My first cafe review on here.









This is one coffee shop that has been open for ages in my town, but I never actually got round to going in!

It is a small independent coffee shop, with adequate seating, quite a few comfy chairs (Me and my Mum sat on the big sofa by the bar!). Open entering, it was a nice atmosphere, quiet, but friendly. The bar area seemed very tidy, milk jugs and steamer nice and clean, coffee machine shining, as were the porta-filters! (I thought I was on to a winner!) a nice selection of coffees to buy, have ground if wanted, and take home, one of the coffees was "Brew of the day!" (which I assume was the coffee they were using this day)

We took our seat at the sofa, the barista brought over a menu on a clipboard (At seat service!), coffees were sold as "Single" and "Double" but we were asked what cup we wanted it in.

I had a double hazelnut latte in a "large" cup (Same size as the medium cups at Costa) and my mum had a single shot cappuccino in a large cup.

I watched the barista make the drinks, all seemed to be going as expected i.e. banging of the milk jug to get rid of soap bubbles, tamping ... She wiped the steam wand, but didn't purge it, oh dear!

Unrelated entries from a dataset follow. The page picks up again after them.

-- ==== Sys2Proof/Tests/Slice0.lean ====
section
/-! SUPPORT. Tests. The expected values are the worked examples and derived vectors of 95_test_vectors.md (the vector is
named before each), or hand calculation from the rule named. Operand forms of commands are the model's (log 3). -/

namespace Sys2Proof.Tests

open Sys2Proof Sys2Proof.Machine

/-! ## Small states -/

/-- `MAX_MSG_LEN` = 64, `QUEUE_CAPACITY` unbounded, as 95_test_vectors.md sets them. -/
def c64 : Params := { maxMsgLen := 64, queueCapacity := none, signedKeys := [] }

/-- `MAX_MSG_LEN` = 2, `QUEUE_CAPACITY` = 1. -/
def c2 : Params := { maxMsgLen := 2, queueCapacity := some ⟨1, by decide⟩, signedKeys := [] }

/-- `SIGNED_KEYS` true for one key. -/
def cSigned (k : Key) : Params := { c64 with signedKeys := [k] }

/-- The reset state. -/
def s0 : State := State.resetWith c64

/-- The reset state with a parser state. -/
def at_ (st : ParserSt) : State := { s0 with parser := { Parser.reset with st := st } }

/-- The reset state with a filter. -/
def filtered (l : List Ident) : State := { s0 with parser := { Parser.reset with filt := identSet l } }

/-- The reset state with accumulator 0 at a pair. -/
def withAcc (a b : Byte) : State := { s0 with accs := [(0, ⟨a, b⟩)] }

/-- The reset state with field set 0. -/
def withSet (l : List Field) : State := { s0 with sets := [(0, ⟨l, l.length⟩)] }

/-- Schema S1 of 95_test_vectors.md with values for a and c. -/
def s1 (a c : Int) : List Field :=
  [⟨['a'], 0, .int .u8 a⟩, ⟨['r'], 1, .pad 1 0⟩, ⟨['c'], 2, .int .u16 c⟩]

/-- A queue overflow has been recorded. -/
def stuck : State := { s0 with parser := { Parser.reset with fault := some (.queueOverflow .crcError) } }

/-- What a command returned. -/
def result (o : Host.Outcome State Fault Refusal) : Option Result :=
  match o with
  | .next t => some t.res
  | .fault _ => none
  | .refused _ => none

/-- A part of the parser after an operation. -/
def after {α : Type} (part : Parser → α) (o : Host.Outcome State Fault Refusal) : Option α :=
  match o with
  | .next t => some (part t.parser)
  | .fault _ => none
  | .refused _ => none

/-- A field set after an operation. -/
def setAfter (n : Nat) (o : Host.Outcome State Fault Refusal) : Option FieldSet :=
  match o with
  | .next t => some (t.fieldSet n)
  | .fault _ => none
  | .refused _ => none

/-- The bodies of fields 0 after an operation, taken at a position. -/
def bodyAfter (j : Nat) (o : Host.Outcome State Fault Refusal) : Option Body :=
  match setAfter 0 o with
  | some fs => (fs.fields[j]?).map Field.body
  | none => none

/-- OutOfRange of an integer field outside a field set. -/
def outOfRange (k : IntKind) : Option Result := some (.raised (.decoding .outOfRange (.field (.int k) none)))

/-- F0 of 95_test_vectors.md. -/
def f0 : List Byte := [0xB5, 0x62, 0x06, 0x00, 0x00, 0x00, 0x06, 0x18]

/-- F1 of 95_test_vectors.md. -/
def f1 : List Byte := [0xB5, 0x62, 0x05, 0x01, 0x02, 0x00, 0x06, 0x01, 0x0F, 0x38]

/-! ## Well-formedness: each check refuses -/

theorem test_wellFormed_waitSync1Other : (Instr.byteWaitSync1Other 0xB5).wellFormed = false := by decide
theorem test_wellFormed_waitSync2Other : (Instr.byteWaitSync2Other 0x62).wellFormed = false := by decide
theorem test_wellFormed_lenHiZero : (Instr.byteLenHiZero 1).wellFormed = false := by decide
theorem test_wellFormed_bfGet : (Instr.bfGet 5 0 0).wellFormed = false := by decide
theorem test_wellFormed_bfSet : (Instr.bfSet 5 0 0 0).wellFormed = false := by decide

/-! ## Decoding: the row a byte selects (30_encoding.md R95), one clause per row -/

theorem test_decode_rows_sync :
    selectRow c64 (at_ .waitSync1).parser 0xB5 = .waitSync1Sync ∧
    selectRow c64 (at_ .waitSync1).parser 0x62 = .waitSync1Other ∧
    selectRow c64 (at_ .waitSync2).parser 0x62 = .waitSync2Sync ∧
    selectRow c64 (at_ .waitSync2).parser 0xB5 = .waitSync2Other := by decide

theorem test_decode_rows_header :
    selectRow c64 (at_ .class_).parser 0xB5 = .classAny ∧
    selectRow c64 (at_ .id).parser 0x62 = .idAny ∧
    selectRow c64 (at_ .lenLo).parser 0xFF = .lenLoAny := by decide

/-- The length 0x0040 = 64 is accepted and 0x0041 abandoned (P-18, D3); 0x0100 is the high byte's (R60). -/
theorem test_decode_rows_length :
    selectRow c64 (at_ .lenHi).parser 0x00 = .lenHiZero ∧
    selectRow c64 { (at_ .lenHi).parser with lenLo := 0x40 } 0x00 = .lenHiPayload ∧
    selectRow c64 { (at_ .lenHi).parser with lenLo := 0x41 } 0x00 = .lenHiOversize ∧
    selectRow c64 (at_ .lenHi).parser 0x01 = .lenHiOversize := by decide

theorem test_decode_rows_payload :
    selectRow c64 { (at_ .payload).parser with len := 2, cnt := 0 } 0x06 = .payloadMore ∧
    selectRow c64 { (at_ .payload).parser with len := 2, cnt := 1 } 0x01 = .payloadLast := by decide

theorem test_decode_rows_checksum :
    selectRow c64 (at_ .crcA).parser 0x06 = .crcAAny ∧
    selectRow c64 { (at_ .crcB).parser with pck := ⟨6, 0x18⟩, rxa := 6, cls := 6, filt := [⟨6, 0⟩] } 0x18 = .crcBAccept ∧
    selectRow c64 { (at_ .crcB).parser with pck := ⟨6, 0x18⟩, rxa := 6, cls := 6 } 0x18 = .crcBFiltered ∧
    selectRow c64 { (at_ .crcB).parser with pck := ⟨6, 0x18⟩, rxa := 6, cls := 6 } 0x19 = .crcBCrcError := by decide

/-! ## Decoding: commands written out, one clause per constructor; the first byte is the cmd_index (R91, R96) -/

theorem test_decode_checksum :
    decode [0x00, 0x05, 0x2A] = .ok (.ckAdd 5 0x2A, []) ∧
    decode [0x01, 0x80, 0x01] = .ok (.ckReset 128, []) ∧
    decode [0x02, 0x07] = .ok (.ckValue 7, []) ∧
    decode [0x03, 0x00, 0x06, 0x18] = .ok (.ckMatches 0 0x06 0x18, []) := ⟨rfl, rfl, rfl, rfl⟩

theorem test_decode_pack :
    decode [0x04, 0x0A] = .ok (.packU8 5, []) ∧
    decode [0x05, 0x01] = .ok (.packU16 (-1), []) ∧
    decode [0x06, 0x03] = .ok (.packU32 (-2), []) ∧
    decode [0x07, 0x80, 0x02] = .ok (.packU64 128, []) ∧
    decode [0x08, 0xFF, 0x01] = .ok (.packI8 (-128), []) ∧
    decode [0x09, 0x00] = .ok (.packI16 0, []) ∧
    decode [0x0A, 0x02] = .ok (.packI32 1, []) ∧
    decode [0x0B, 0x05] = .ok (.packI64 (-3), []) ∧
    decode [0x0C, 0x04, 0x02, 0x41, 0x42] = .ok (.packCh 4 ['A', 'B'], []) ∧
    decode [0x0D, 0x03] = .ok (.packPad 3, []) :=
  by decide +kernel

The latte I had was very nice, coffee was a very nice blend (I'm not good at describing things, but it tasted very smooth!) just right amount of syrup, very thick froth. Loved it.

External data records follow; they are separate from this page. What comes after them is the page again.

-- ==== Sys2Proof/Word.lean ====
section
/-!
DEFINITION. The word types of the gobits CORE (00_scope.md R7, R9): bytes, the command byte and the
32-bit operand fields.
-/

namespace Sys2Proof

/-- A byte: bit 7 is its most significant bit, bit 0 its least significant (R9). -/
abbrev Byte := BitVec 8

/-- A 32-bit field: `W_CNT` = `W_POS` = `W_LEN` = 32 (R7). -/
abbrev Word32 := BitVec 32

end Sys2Proof
end

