-- ==== Sys2Proof/Laws/PerInstr.lean ====
section
/-!
SUPPORT. Statements about every command as syntax, one lemma per constructor.
-/

namespace Sys2Proof

/-- A command's byte is made of well-formed fields (R56), and its code is one of 0x00, 0x01, 0x02 (R26, R58). -/
def Laws.EncodedFields.Statement (i : Instr) : Prop :=
  i.wellFormed = true ∧ (instrFields i).wellFormed = true ∧ cmdFields (encode i) = instrFields i ∧
    (encode i).toNat ≤ 2

theorem Laws.EncodedFields.shl : Laws.EncodedFields.Statement .shl := by
  unfold Laws.EncodedFields.Statement; decide

theorem Laws.EncodedFields.shr : Laws.EncodedFields.Statement .shr := by
  unfold Laws.EncodedFields.Statement; decide

theorem Laws.EncodedFields.extract : Laws.EncodedFields.Statement .extract := by
  unfold Laws.EncodedFields.Statement; decide

end Sys2Proof
end

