-- ==== Sys2Proof/Tests/Slice0.lean ====
section
/-!
SUPPORT. Tests: well-formedness, decoding of words written out from the spec's encoding, one or two vectors of
95_test_vectors.md per command, single edges of its section 2.5, and a witness for the hypotheses of each statement.
-/

namespace Sys2Proof.Machine

/-! ### Helpers -/

/-- A block of capacity 8 with the request in flight and its completion edge next. -/
def busyWith (r : Request) : State := { State.resetWith 8 with phase := .busy, rq := r }

/-- A block of capacity 8 in IDLE that is about to see these edges. -/
def idleWith (es : List Edge) : State := { State.resetWith 8 with inputs := es }

/-- An edge that offers a request whose completion takes `n` waiting edges. -/
def offer (r : Request) (n : Nat) : Edge := { rst := false, reqValid := true, req := some r, latency := n }

/-- A reset edge at which the host offers a request too. -/
def resetOffer (r : Request) : Edge := { rst := true, reqValid := true, req := some r, latency := 0 }

/-- An edge with `req_valid` = 1 and undriven `req_*` ports. -/
def undrivenOffer : Edge := { rst := false, reqValid := true, req := none, latency := 0 }

/-- What is seen of the state after a step that goes on. -/
def seen {α : Type} (f : State → α) (o : Host.Outcome State Fault Refusal) : Option α :=
  match o with
  | .next t => some (f t)
  | .fault _ => none
  | .refused _ => none

/-- A request of V-X5's shape: a command with `LEN` = 9 on a block of capacity 8. -/
def tooLong (c : Byte) : Request := { Request.zero with cmd := c, len := 9#32 }

/-! ### Well-formedness -/

/-- R56: a byte with a bit of `RSV` set is refused by the first check. -/
theorem test_wf_rsv : (Cmd8.mk 0b00#2 0b000001#6).rsvClear = false ∧
    (Cmd8.mk 0b00#2 0b000001#6).wellFormed = false := by decide

/-- R56, R58: `OP` = 0b11 is refused by the second check. -/
theorem test_wf_op : (Cmd8.mk 0b11#2 0b000000#6).opDefined = false ∧
    (Cmd8.mk 0b11#2 0b000000#6).wellFormed = false := by decide

/-- The three commands' fields pass both checks. -/
theorem test_wf_commands : (Cmd8.mk 0b00#2 0b000000#6).wellFormed = true ∧
    (Cmd8.mk 0b01#2 0b000000#6).wellFormed = true ∧ (Cmd8.mk 0b10#2 0b000000#6).wellFormed = true := by decide

/-! ### Decoding -/

/-- R58, first row: RSV 000000, OP 00. -/
theorem test_decode_shl : decode 0b00000000#8 = .ok .shl := rfl

/-- R58, second row: RSV 000000, OP 01. -/
theorem test_decode_shr : decode 0b00000001#8 = .ok .shr := rfl

/-- R58, third row: RSV 000000, OP 10. -/
theorem test_decode_extract : decode 0b00000010#8 = .ok .extract := rfl

/-- R58, the reserved rows: OP 11, and the bytes of V-X2, V-X3 and V-X4. -/
theorem test_decode_reserved : decode 0b00000011#8 = .error .reservedOp ∧
    decode 0b00000100#8 = .error (.reservedField 0b000001#6) ∧
    decode 0b10000010#8 = .error (.reservedField 0b100000#6) ∧
    decode 0b11111111#8 = .error (.reservedField 0b111111#6) := ⟨rfl, rfl, rfl, rfl⟩

/-- The table's numbering: the row's 8 bits are the command byte. -/
theorem test_decode_table : decodeTableWord 8 0x00 = some .shl ∧ decodeTableWord 8 0x01 = some .shr ∧
    decodeTableWord 8 0x02 = some .extract ∧ decodeTableWord 8 0x03 = none := by decide

/-- The word placed by `withFetchWord` is what the next step runs, from reset. -/
theorem test_fetch_runs : step (State.reset.withFetchWord 8 0x01) =
    exec .shr (State.reset.withFetchWord 8 0x01).tick := rfl

/-! ### The commands -/

/-- V-L4: SHL [A5, 3C] by 3 gives [29, E0], carry 1, status 0x03. -/
theorem test_shl_three : seen (fun t => (t.rsp.bytes, t.rsp.carry, t.rsp.status))
    (exec .shl (busyWith (.ofShl [0xA5#8, 0x3C#8] 3))) = some ([0x29#8, 0xE0#8], true, 0x03#8) := by decide

/-- V-L21: the largest count clears the buffer with carry 0. -/
theorem test_shl_largest_count : seen (fun t => (t.rsp.bytes, t.rsp.carry, t.rsp.status))
    (exec .shl (busyWith (.ofShl [0xA5#8, 0x3C#8] 0xFFFFFFFF))) = some ([0x00#8, 0x00#8], false, 0x01#8) := by
  decide

/-- V-R7: SHR [A5, 3C] by 9 gives [00, 52], carry 1, status 0x03. -/
theorem test_shr_nine : seen (fun t => (t.rsp.bytes, t.rsp.carry, t.rsp.status))
    (exec .shr (busyWith (.ofShr [0xA5#8, 0x3C#8] 9))) = some ([0x00#8, 0x52#8], true, 0x03#8) := by decide

/-- V-R18: SHR [80, 01] by 9 gives carry 0 although a 1 went out in the first pass. -/
theorem test_shr_final_step : seen (fun t => (t.rsp.bytes, t.rsp.carry))
    (exec .shr (busyWith (.ofShr [0x80#8, 0x01#8] 9))) = some ([0x00#8, 0x40#8], false) := by decide

/-- V-E22: nine bits from position 8 of [DE, AD, BE, EF] are [56, 80]. -/
theorem test_extract_nine_bits : seen (fun t => (t.rsp.bytes, t.rsp.carry, t.rsp.status))
    (exec .extract (busyWith (.ofExtract [0xDE#8, 0xAD#8, 0xBE#8, 0xEF#8] 8 9))) =
    some ([0x56#8, 0x80#8], false, 0x01#8) := by decide

/-- V-E9, V-E6, V-E7: a start of -1 is InvalidRange; the rest of the buffer from 33 is empty, from 34 OutOfBounds. -/
theorem test_extract_checks :
    seen (fun t => t.rsp.status) (exec .extract (busyWith (.ofExtract [0xDE#8, 0xAD#8, 0xBE#8, 0xEF#8] (-1) 0))) =
      some 0x05#8 ∧
    seen (fun t => t.rsp.status) (exec .extract (busyWith (.ofExtractRest [0xDE#8, 0xAD#8, 0xBE#8, 0xEF#8] 33))) =
      some 0x01#8 ∧
    seen (fun t => t.rsp.status) (exec .extract (busyWith (.ofExtractRest [0xDE#8, 0xAD#8, 0xBE#8, 0xEF#8] 34))) =
      some 0x09#8 := by decide

/-! ### Single edges -/

/-- V-H3: a reset edge accepts no request. -/
theorem test_reset_accepts_nothing : seen (fun t => (t.phase, t.rsp.status, t.reqReady))
    (step (idleWith [resetOffer (.ofShl [0x80#8, 0x00#8] 1)])) = some (.idle, 0x00#8, true) := by decide

/-- V-H1b: acceptance of S1 makes the block BUSY and not ready, with `RSP_VALID` = 0. -/
theorem test_accept : seen (fun t => (t.phase, t.rsp.valid, t.reqReady, t.rq.buf))
    (step (idleWith [offer (.ofShl [0x80#8, 0x00#8] 1) 3])) = some (.busy, false, false, [(0, 0x80#8)]) := by
  decide

/-- V-H1d: the completion edge shows the result of S1, status 0x03. -/
theorem test_complete : seen (fun t => (t.phase, t.rsp)) (step (busyWith (.ofShl [0x80#8, 0x00#8] 1))) =
    some (.idle, { valid := true, err := .noError, carry := true, len := 2#32, buf := [] }) := by decide

/-- V-X1: a reserved command completes with IllegalCommand, status 0x0D. -/
theorem test_reserved_command : seen (fun t => (t.phase, t.rsp.status, t.rsp.buf))
    (step (busyWith { Request.ofShl [0xA5#8, 0x3C#8] 1 with cmd := 0x03#8 })) = some (.idle, 0x0D#8, []) := by
  decide

/-- V-X5: a length of `MAXB` + 1 is IllegalCommand. -/
theorem test_length_past_maxb : seen (fun t => t.rsp.status) (step (busyWith (tooLong 0x00#8))) =
    some 0x0D#8 := by decide

/-! ### Witnesses: each statement's hypotheses are met together -/

/-- StepRunsDecodedCommand; also EveryCommandCompletes' three commands. -/
theorem test_witness_StepRunsDecodedCommand : (busyWith (.ofShl [0x80#8] 1)).completesNow ∧
    decode (busyWith (.ofShl [0x80#8] 1)).rq.cmd = .ok .shl ∧
    decode (busyWith (.ofShr [0x80#8] 1)).rq.cmd = .ok .shr ∧
    decode (busyWith (.ofExtract [0x80#8] 1 1)).rq.cmd = .ok .extract :=
  ⟨by decide, rfl, rfl, rfl⟩

/-- ReservedCommandIsIllegal, at the lowest and the highest reserved byte. -/
theorem test_witness_ReservedCommandIsIllegal :
    (busyWith (tooLong 0x03#8)).completesNow ∧ (busyWith (tooLong 0xFF#8)).completesNow ∧
    (tooLong 0x03#8).cmd ≠ 0x00#8 ∧ (tooLong 0x03#8).cmd ≠ 0x01#8 ∧ (tooLong 0x03#8).cmd ≠ 0x02#8 ∧
    (tooLong 0xFF#8).cmd ≠ 0x00#8 ∧ (tooLong 0xFF#8).cmd ≠ 0x01#8 ∧ (tooLong 0xFF#8).cmd ≠ 0x02#8 := by decide

/-- ResetEdgeWritesResetValues and ReadyExactlyInIdle: a reset edge in BUSY, with a request offered. -/
theorem test_witness_ResetEdge :
    ({ busyWith (.ofShl [0x80#8] 1) with inputs := [resetOffer .zero] } : State).edge.rst = true ∧
    ∃ t, step { busyWith (.ofShl [0x80#8] 1) with inputs := [resetOffer .zero] } = .next t :=
  ⟨by decide, _, rfl⟩

/-- EdgeBeforeFirstResetRefused, and StepStopsOnlyOutsideTheSpec's first case. -/
theorem test_witness_EdgeBeforeFirstReset :
    ({ State.resetWith 8 with resetSeen := false } : State).edge.rst = false ∧
    step { State.resetWith 8 with resetSeen := false } = .refused .beforeFirstReset := ⟨by decide, rfl⟩

/-- UndrivenRequestRefused, and StepStopsOnlyOutsideTheSpec's second case. -/
theorem test_witness_UndrivenRequest :
    (idleWith [undrivenOffer]).edge.rst = false ∧ (idleWith [undrivenOffer]).resetSeen = true ∧
    (idleWith [undrivenOffer]).phase = .idle ∧ (idleWith [undrivenOffer]).edge.reqValid = true ∧
    (idleWith [undrivenOffer]).edge.req = none := by decide

/-- AcceptanceLatchesRequest: a request that fills all 8 lanes. -/
theorem test_witness_AcceptanceLatchesRequest :
    (idleWith [offer (.ofShl [1, 2, 3, 4, 5, 6, 7, 8] 1) 0]).acceptsNow (.ofShl [1, 2, 3, 4, 5, 6, 7, 8] 1) := by
  decide

/-- OtherEdgesChangeNothing: the last waiting edge, with a request offered; and an IDLE edge without one. -/
theorem test_witness_OtherEdgesChangeNothing :
    (({ busyWith .zero with waits := 1, inputs := [offer .zero 0] } : State).edge.rst = false ∧
      ({ busyWith .zero with waits := 1, inputs := [offer .zero 0] } : State).resetSeen = true ∧
      ({ busyWith .zero with waits := 1, inputs := [offer .zero 0] } : State).waits ≠ 0 ∧
      ({ busyWith .zero with waits := 1, inputs := [offer .zero 0] } : State).phase = .busy) ∧
    ((idleWith [.quiet]).edge.rst = false ∧ (idleWith [.quiet]).resetSeen = true ∧
      (idleWith [.quiet]).phase = .idle ∧ (idleWith [.quiet]).edge.reqValid = false) := by decide

/-- HostReadsExistingLanesOnly, at the last lane and at the first that does not exist. -/
theorem test_witness_HostReads : 7 < (busyWith .zero).maxb ∧ (busyWith .zero).maxb ≤ 8 := by decide

/-- AcceptedRequestCompletes: two waiting edges, at which the host offers another request. -/
theorem test_witness_AcceptedRequestCompletes :
    ({ busyWith (.ofShl [0x80#8] 1) with waits := 2, inputs := [offer .zero 0, .quiet] } : State).phase = .busy ∧
    ({ busyWith (.ofShl [0x80#8] 1) with waits := 2, inputs := [offer .zero 0, .quiet] } : State).rsp.valid = false ∧
    ({ busyWith (.ofShl [0x80#8] 1) with waits := 2, inputs := [offer .zero 0, .quiet] } : State).noReset 3 ∧
    ({ busyWith (.ofShl [0x80#8] 1) with waits := 2, inputs := [offer .zero 0, .quiet] } : State).resetSeen = true := by
  decide

/-- TransactionAnswersRequest: latency 2, one edge of holding after the completion. -/
theorem test_witness_TransactionAnswersRequest :
    (idleWith [offer (.ofShr [0x01#8] 1) 1, offer .zero 0, .quiet, .quiet]).acceptsNow (.ofShr [0x01#8] 1) ∧
    (idleWith [offer (.ofShr [0x01#8] 1) 1, offer .zero 0, .quiet, .quiet]).noReset (1 + 2 + 1) ∧
    (∀ e ∈ ((idleWith [offer (.ofShr [0x01#8] 1) 1, offer .zero 0, .quiet, .quiet]).inputs.drop (1 + 2)).take 1,
      e.reqValid = false) := by decide

/-- ResultHeldUntilNextAcceptance: two quiet edges before a request. -/
theorem test_witness_ResultHeld :
    (idleWith [.quiet, .quiet, offer .zero 0]).phase = .idle ∧
    (idleWith [.quiet, .quiet, offer .zero 0]).resetSeen = true ∧
    (idleWith [.quiet, .quiet, offer .zero 0]).noReset 2 ∧
    (idleWith [.quiet, .quiet, offer .zero 0]).noOffer 2 := by decide

/-- PortsAndLatencyDoNotMatter: one request in flight, two latencies and two port histories. -/
theorem test_witness_PortsAndLatency :
    ({ busyWith (.ofShl [0x80#8] 1) with waits := 1, inputs := [offer .zero 0] } : State).noReset 2 ∧
    (busyWith (.ofShl [0x80#8] 1)).noReset 1 ∧ (busyWith (.ofShl [0x80#8] 1)).phase = .busy ∧
    (busyWith (.ofShl [0x80#8] 1)).resetSeen = true := by decide

/-- StepKeepsInvariant and StepKeepsAnswered: a request in flight, which the step answers. -/
theorem test_witness_StepKeepsInvariant :
    (busyWith (.ofShl [0x80#8] 1)).Inv ∧ (busyWith (.ofShl [0x80#8] 1)).Answered ∧
    ∃ t, step (busyWith (.ofShl [0x80#8] 1)) = .next t ∧ t.rsp.valid = true := by
  refine ⟨⟨by decide, by decide, by decide, rfl, fun _ => rfl, ?_, ?_⟩, ?_, _, rfl, by decide⟩ <;>
    (intro h; exact absurd h (by decide))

The coffee was so good, my mum who only drinks tea normally (Went off coffee due to extreme caffeine rush once ...) had two of the cappuccinos, and said she'd go back for another!

Overall cleanliness was good too, the cafe was clean and tidy, no mess, floors swept, toilet was clean too.

I'd definetely reccomend The Store if you're in Rothwell!

Forgot to mention, I loved the coffee blend so much, I had some fresh beans ground and brought them home and shall let you know how I get one with them. They taste a little like Costa Coffee.


----------